-- ==== Sys2Proof/Laws/Frame.lean ====
section
/-! SUPPORT. `Within`: an order on changes, and one lemma per update. A lemma `within_f` says which parts of State the
operation `f` can change. -/

namespace Sys2Proof.Machine

@[simp] theorem Within.refl (f : Parts) (s : State) : Within f s s := by simp [Within]

theorem Within.trans {f : Parts} {s t u : State} (h : Within f s t) (k : Within f t u) : Within f s u := by
  simp only [Within] at *
  refine ⟨?_, ?_, ?_, ?_, ?_, ?_, ?_, ?_, ?_, ?_, ?_, ?_, ?_, ?_, ?_, ?_, ?_, ?_, ?_, ?_, ?_, ?_, ?_, ?_, ?_, ?_, ?_, ?_⟩ <;> intro e
  · rw [k.1 e, h.1 e]
  · rw [k.2.1 e, h.2.1 e]
  · rw [k.2.2.1 e, h.2.2.1 e]
  · rw [k.2.2.2.1 e, h.2.2.2.1 e]
  · rw [k.2.2.2.2.1 e, h.2.2.2.2.1 e]
  · rw [k.2.2.2.2.2.1 e, h.2.2.2.2.2.1 e]
  · rw [k.2.2.2.2.2.2.1 e, h.2.2.2.2.2.2.1 e]
  · rw [k.2.2.2.2.2.2.2.1 e, h.2.2.2.2.2.2.2.1 e]
  · rw [k.2.2.2.2.2.2.2.2.1 e, h.2.2.2.2.2.2.2.2.1 e]
  · rw [k.2.2.2.2.2.2.2.2.2.1 e, h.2.2.2.2.2.2.2.2.2.1 e]
  · rw [k.2.2.2.2.2.2.2.2.2.2.1 e, h.2.2.2.2.2.2.2.2.2.2.1 e]
  · rw [k.2.2.2.2.2.2.2.2.2.2.2.1 e, h.2.2.2.2.2.2.2.2.2.2.2.1 e]
  · rw [k.2.2.2.2.2.2.2.2.2.2.2.2.1 e, h.2.2.2.2.2.2.2.2.2.2.2.2.1 e]
  · rw [k.2.2.2.2.2.2.2.2.2.2.2.2.2.1 e, h.2.2.2.2.2.2.2.2.2.2.2.2.2.1 e]
  · rw [k.2.2.2.2.2.2.2.2.2.2.2.2.2.2.1 e, h.2.2.2.2.2.2.2.2.2.2.2.2.2.2.1 e]
  · rw [k.2.2.2.2.2.2.2.2.2.2.2.2.2.2.2.1 e, h.2.2.2.2.2.2.2.2.2.2.2.2.2.2.2.1 e]
  · rw [k.2.2.2.2.2.2.2.2.2.2.2.2.2.2.2.2.1 e, h.2.2.2.2.2.2.2.2.2.2.2.2.2.2.2.2.1 e]
  · rw [k.2.2.2.2.2.2.2.2.2.2.2.2.2.2.2.2.2.1 e, h.2.2.2.2.2.2.2.2.2.2.2.2.2.2.2.2.2.1 e]
  · rw [k.2.2.2.2.2.2.2.2.2.2.2.2.2.2.2.2.2.2.1 e, h.2.2.2.2.2.2.2.2.2.2.2.2.2.2.2.2.2.2.1 e]
  · rw [k.2.2.2.2.2.2.2.2.2.2.2.2.2.2.2.2.2.2.2.1 e, h.2.2.2.2.2.2.2.2.2.2.2.2.2.2.2.2.2.2.2.1 e]
  · rw [k.2.2.2.2.2.2.2.2.2.2.2.2.2.2.2.2.2.2.2.2.1 e, h.2.2.2.2.2.2.2.2.2.2.2.2.2.2.2.2.2.2.2.2.1 e]
  · rw [k.2.2.2.2.2.2.2.2.2.2.2.2.2.2.2.2.2.2.2.2.2.1 e, h.2.2.2.2.2.2.2.2.2.2.2.2.2.2.2.2.2.2.2.2.2.1 e]
  · rw [k.2.2.2.2.2.2.2.2.2.2.2.2.2.2.2.2.2.2.2.2.2.2.1 e, h.2.2.2.2.2.2.2.2.2.2.2.2.2.2.2.2.2.2.2.2.2.2.1 e]
  · rw [k.2.2.2.2.2.2.2.2.2.2.2.2.2.2.2.2.2.2.2.2.2.2.2.1 e, h.2.2.2.2.2.2.2.2.2.2.2.2.2.2.2.2.2.2.2.2.2.2.2.1 e]
  · rw [k.2.2.2.2.2.2.2.2.2.2.2.2.2.2.2.2.2.2.2.2.2.2.2.2.1 e, h.2.2.2.2.2.2.2.2.2.2.2.2.2.2.2.2.2.2.2.2.2.2.2.2.1 e]
  · rw [k.2.2.2.2.2.2.2.2.2.2.2.2.2.2.2.2.2.2.2.2.2.2.2.2.2.1 e, h.2.2.2.2.2.2.2.2.2.2.2.2.2.2.2.2.2.2.2.2.2.2.2.2.2.1 e]
  · rw [k.2.2.2.2.2.2.2.2.2.2.2.2.2.2.2.2.2.2.2.2.2.2.2.2.2.2.1 e, h.2.2.2.2.2.2.2.2.2.2.2.2.2.2.2.2.2.2.2.2.2.2.2.2.2.2.1 e]
  · rw [k.2.2.2.2.2.2.2.2.2.2.2.2.2.2.2.2.2.2.2.2.2.2.2.2.2.2.2 e, h.2.2.2.2.2.2.2.2.2.2.2.2.2.2.2.2.2.2.2.2.2.2.2.2.2.2.2 e]

theorem Within.mono {f g : Parts} {s t : State} (h : Within g s t) (k : f.covers g = true) : Within f s t := by
  simp only [Parts.covers, Bool.and_eq_true, Bool.or_eq_true, Bool.not_eq_true'] at k
  simp only [Within] at h ⊢
  refine ⟨?_, ?_, ?_, ?_, ?_, ?_, ?_, ?_, ?_, ?_, ?_, ?_, ?_, ?_, ?_, ?_, ?_, ?_, ?_, ?_, ?_, ?_, ?_, ?_, ?_, ?_, ?_, ?_⟩ <;> intro e <;> simp_all

theorem Within.symm {f : Parts} {s t : State} (h : Within f s t) : Within f t s := by
  simp only [Within] at h ⊢
  refine ⟨?_, ?_, ?_, ?_, ?_, ?_, ?_, ?_, ?_, ?_, ?_, ?_, ?_, ?_, ?_, ?_, ?_, ?_, ?_, ?_, ?_, ?_, ?_, ?_, ?_, ?_, ?_, ?_⟩ <;> intro e <;> simp_all

/-- An operation that can change only `g` keeps `Within f`, for every `f` that covers `g`. -/
theorem Within.pass {f g : Parts} {s t u : State} (h : Within g t u) (k : f.covers g = true) :
    Within f s u ↔ Within f s t :=
  ⟨fun x => x.trans (h.mono k).symm, fun x => x.trans (h.mono k)⟩

@[simp] theorem within_ite {f : Parts} {s t u : State} {c : Prop} [Decidable c] :
    Within f s (if c then t else u) ↔ if c then Within f s t else Within f s u := by
  split <;> rfl

@[simp] theorem within_set_settings {f : Parts} {s t : State} (x) (k : f.settings = true) :
    Within f s { t with settings := x } ↔ Within f s t := by
  simp [Within, k]

@[simp] theorem within_set_runs {f : Parts} {s t : State} (x) (k : f.runs = true) :
    Within f s { t with runs := x } ↔ Within f s t := by
  simp [Within, k]

@[simp] theorem within_set_queues {f : Parts} {s t : State} (x) (k : f.queues = true) :
    Within f s { t with queues := x } ↔ Within f s t := by
  simp [Within, k]

@[simp] theorem within_set_climates {f : Parts} {s t : State} (x) (k : f.climates = true) :
    Within f s { t with climates := x } ↔ Within f s t := by
  simp [Within, k]

@[simp] theorem within_set_pairs {f : Parts} {s t : State} (x) (k : f.pairs = true) :
    Within f s { t with pairs := x } ↔ Within f s t := by
  simp [Within, k]

@[simp] theorem within_set_timers {f : Parts} {s t : State} (x) (k : f.timers = true) :
    Within f s { t with timers := x } ↔ Within f s t := by
  simp [Within, k]

@[simp] theorem within_set_arbiter {f : Parts} {s t : State} (x) (k : f.arbiter = true) :
    Within f s { t with arbiter := x } ↔ Within f s t := by
  simp [Within, k]

@[simp] theorem within_set_gen {f : Parts} {s t : State} (x) (k : f.gen = true) :
    Within f s { t with gen := x } ↔ Within f s t := by
  simp [Within, k]

@[simp] theorem within_set_meter {f : Parts} {s t : State} (x) (k : f.meter = true) :
    Within f s { t with meter := x } ↔ Within f s t := by
  simp [Within, k]

@[simp] theorem within_set_scale {f : Parts} {s t : State} (x) (k : f.scale = true) :
    Within f s { t with scale := x } ↔ Within f s t := by
  simp [Within, k]

@[simp] theorem within_set_proc {f : Parts} {s t : State} (x) (k : f.proc = true) :
    Within f s { t with proc := x } ↔ Within f s t := by
  simp [Within, k]

@[simp] theorem within_set_store {f : Parts} {s t : State} (x) (k : f.store = true) :
    Within f s { t with store := x } ↔ Within f s t := by
  simp [Within, k]

@[simp] theorem within_set_staging {f : Parts} {s t : State} (x) (k : f.staging = true) :
    Within f s { t with staging := x } ↔ Within f s t := by
  simp [Within, k]

@[simp] theorem within_set_prompts {f : Parts} {s t : State} (x) (k : f.prompts = true) :
    Within f s { t with prompts := x } ↔ Within f s t := by
  simp [Within, k]

@[simp] theorem within_set_promptCounter {f : Parts} {s t : State} (x) (k : f.promptCounter = true) :
    Within f s { t with promptCounter := x } ↔ Within f s t := by
  simp [Within, k]

@[simp] theorem within_set_sensors {f : Parts} {s t : State} (x) (k : f.sensors = true) :
    Within f s { t with sensors := x } ↔ Within f s t := by
  simp [Within, k]

@[simp] theorem within_set_doorOpen {f : Parts} {s t : State} (x) (k : f.doorOpen = true) :
    Within f s { t with doorOpen := x } ↔ Within f s t := by
  simp [Within, k]

@[simp] theorem within_set_probePresent {f : Parts} {s t : State} (x) (k : f.probePresent = true) :
    Within f s { t with probePresent := x } ↔ Within f s t := by
  simp [Within, k]

@[simp] theorem within_set_limitActive {f : Parts} {s t : State} (x) (k : f.limitActive = true) :
    Within f s { t with limitActive := x } ↔ Within f s t := by
  simp [Within, k]

@[simp] theorem within_set_limitLatch {f : Parts} {s t : State} (x) (k : f.limitLatch = true) :
    Within f s { t with limitLatch := x } ↔ Within f s t := by
  simp [Within, k]

@[simp] theorem within_set_tankPresent {f : Parts} {s t : State} (x) (k : f.tankPresent = true) :
    Within f s { t with tankPresent := x } ↔ Within f s t := by
  simp [Within, k]

@[simp] theorem within_set_mains {f : Parts} {s t : State} (x) (k : f.mains = true) :
    Within f s { t with mains := x } ↔ Within f s t := by
  simp [Within, k]

@[simp] theorem within_set_ports {f : Parts} {s t : State} (x) (k : f.ports = true) :
    Within f s { t with ports := x } ↔ Within f s t := by
  simp [Within, k]

@[simp] theorem within_set_holds {f : Parts} {s t : State} (x) (k : f.holds = true) :
    Within f s { t with holds := x } ↔ Within f s t := by
  simp [Within, k]

@[simp] theorem within_set_attention {f : Parts} {s t : State} (x) (k : f.attention = true) :
    Within f s { t with attention := x } ↔ Within f s t := by
  simp [Within, k]

@[simp] theorem within_set_resetHeld {f : Parts} {s t : State} (x) (k : f.resetHeld = true) :
    Within f s { t with resetHeld := x } ↔ Within f s t := by
  simp [Within, k]

@[simp] theorem within_set_freeIndex {f : Parts} {s t : State} (x) (k : f.freeIndex = true) :
    Within f s { t with freeIndex := x } ↔ Within f s t := by
  simp [Within, k]

@[simp] theorem within_set_pending {f : Parts} {s t : State} (x) (k : f.pending = true) :
    Within f s { t with pending := x } ↔ Within f s t := by
  simp [Within, k]

@[simp] theorem within_modRun (c : Cavity) (f : Run → Run) {g : Parts} {s t : State} (k : g.runs = true) :
    Within g s (modRun c f t) ↔ Within g s t := by
  simp [Within, k]

@[simp] theorem within_modQueue (c : Cavity) (f : StepQueue → StepQueue) {g : Parts} {s t : State} (k : g.queues = true) :
    Within g s (modQueue c f t) ↔ Within g s t := by
  simp [Within, k]

@[simp] theorem within_modClimate (c : Cavity) (f : Climate → Climate) {g : Parts} {s t : State} (k : g.climates = true) :
    Within g s (modClimate c f t) ↔ Within g s t := by
  simp [Within, k]

@[simp] theorem within_modPair (c : Cavity) (f : Pair → Pair) {g : Parts} {s t : State} (k : g.pairs = true) :
    Within g s (modPair c f t) ↔ Within g s t := by
  simp [Within, k]

@[simp] theorem within_modTimer (l : Load) (f : Timer → Timer) {g : Parts} {s t : State} (k : g.timers = true) :
    Within g s (modTimer l f t) ↔ Within g s t := by
  simp [Within, k]

@[simp] theorem within_setStatus (l : Load) (x : LoadStatus) {g : Parts} {s t : State} (k : g.arbiter = true) :
    Within g s (setStatus l x t) ↔ Within g s t := by
  simp [Within, k]

@[simp] theorem within_modGen (f : Gen → Gen) {g : Parts} {s t : State} (k : g.gen = true) :
    Within g s (modGen f t) ↔ Within g s t := by
  simp [Within, k]

@[simp] theorem within_modProc (f : Procedure → Procedure) {g : Parts} {s t : State} (k : g.proc = true) :
    Within g s (modProc f t) ↔ Within g s t := by
  simp [Within, k]

@[simp] theorem within_modScale (f : Scale → Scale) {g : Parts} {s t : State} (k : g.scale = true) :
    Within g s (modScale f t) ↔ Within g s t := by
  simp [Within, k]

@[simp] theorem within_modStore (f : Store → Store) {g : Parts} {s t : State} (k : g.store = true) :
    Within g s (modStore f t) ↔ Within g s t := by
  simp [Within, k]

@[simp] theorem within_modSensor (x : Sensor) (f : SensorRecord → SensorRecord) {g : Parts} {s t : State} (k : g.sensors = true) :
    Within g s (modSensor x f t) ↔ Within g s t := by
  simp [Within, k]

@[simp] theorem within_modPort (p : Port) (f : PortRecord → PortRecord) {g : Parts} {s t : State} (k : g.ports = true) :
    Within g s (modPort p f t) ↔ Within g s t := by
  simp [Within, k]

@[simp] theorem within_setHold (h : HoldObject) (x : Option Hold) {g : Parts} {s t : State} (k : g.holds = true) :
    Within g s (setHold h x t) ↔ Within g s t := by
  simp [Within, k]

@[simp] theorem within_setPrompt (o : Owner) (x : Option Prompt) {g : Parts} {s t : State} (k : g.prompts = true) :
    Within g s (setPrompt o x t) ↔ Within g s t := by
  simp [Within, k]

@[simp] theorem within_post (p : Port) (x : Cause) {g : Parts} {s t : State} (k : g.attention = true) :
    Within g s (post p x t) ↔ Within g s t := by
  simp [Within, k]

@[simp] theorem within_broadcast (x : Cause) {g : Parts} {s t : State} (k : g.attention = true) :
    Within g s (broadcast x t) ↔ Within g s t := by
  simp [Within, k]

end Sys2Proof.Machine
end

================

Task prompt:
Among the lines above, repeat exactly those from the line with "e, h.2.2.2.2.2.2.1 e]" to the line with "e, h.2.2.2.2.2.2.2.2.2.2.2.2.2.2.2.1 e]", counting both ends.

Task result:
  · rw [k.2.2.2.2.2.2.1 e, h.2.2.2.2.2.2.1 e]
  · rw [k.2.2.2.2.2.2.2.1 e, h.2.2.2.2.2.2.2.1 e]
  · rw [k.2.2.2.2.2.2.2.2.1 e, h.2.2.2.2.2.2.2.2.1 e]
  · rw [k.2.2.2.2.2.2.2.2.2.1 e, h.2.2.2.2.2.2.2.2.2.1 e]
  · rw [k.2.2.2.2.2.2.2.2.2.2.1 e, h.2.2.2.2.2.2.2.2.2.2.1 e]
  · rw [k.2.2.2.2.2.2.2.2.2.2.2.1 e, h.2.2.2.2.2.2.2.2.2.2.2.1 e]
  · rw [k.2.2.2.2.2.2.2.2.2.2.2.2.1 e, h.2.2.2.2.2.2.2.2.2.2.2.2.1 e]
  · rw [k.2.2.2.2.2.2.2.2.2.2.2.2.2.1 e, h.2.2.2.2.2.2.2.2.2.2.2.2.2.1 e]
  · rw [k.2.2.2.2.2.2.2.2.2.2.2.2.2.2.1 e, h.2.2.2.2.2.2.2.2.2.2.2.2.2.2.1 e]
  · rw [k.2.2.2.2.2.2.2.2.2.2.2.2.2.2.2.1 e, h.2.2.2.2.2.2.2.2.2.2.2.2.2.2.2.1 e]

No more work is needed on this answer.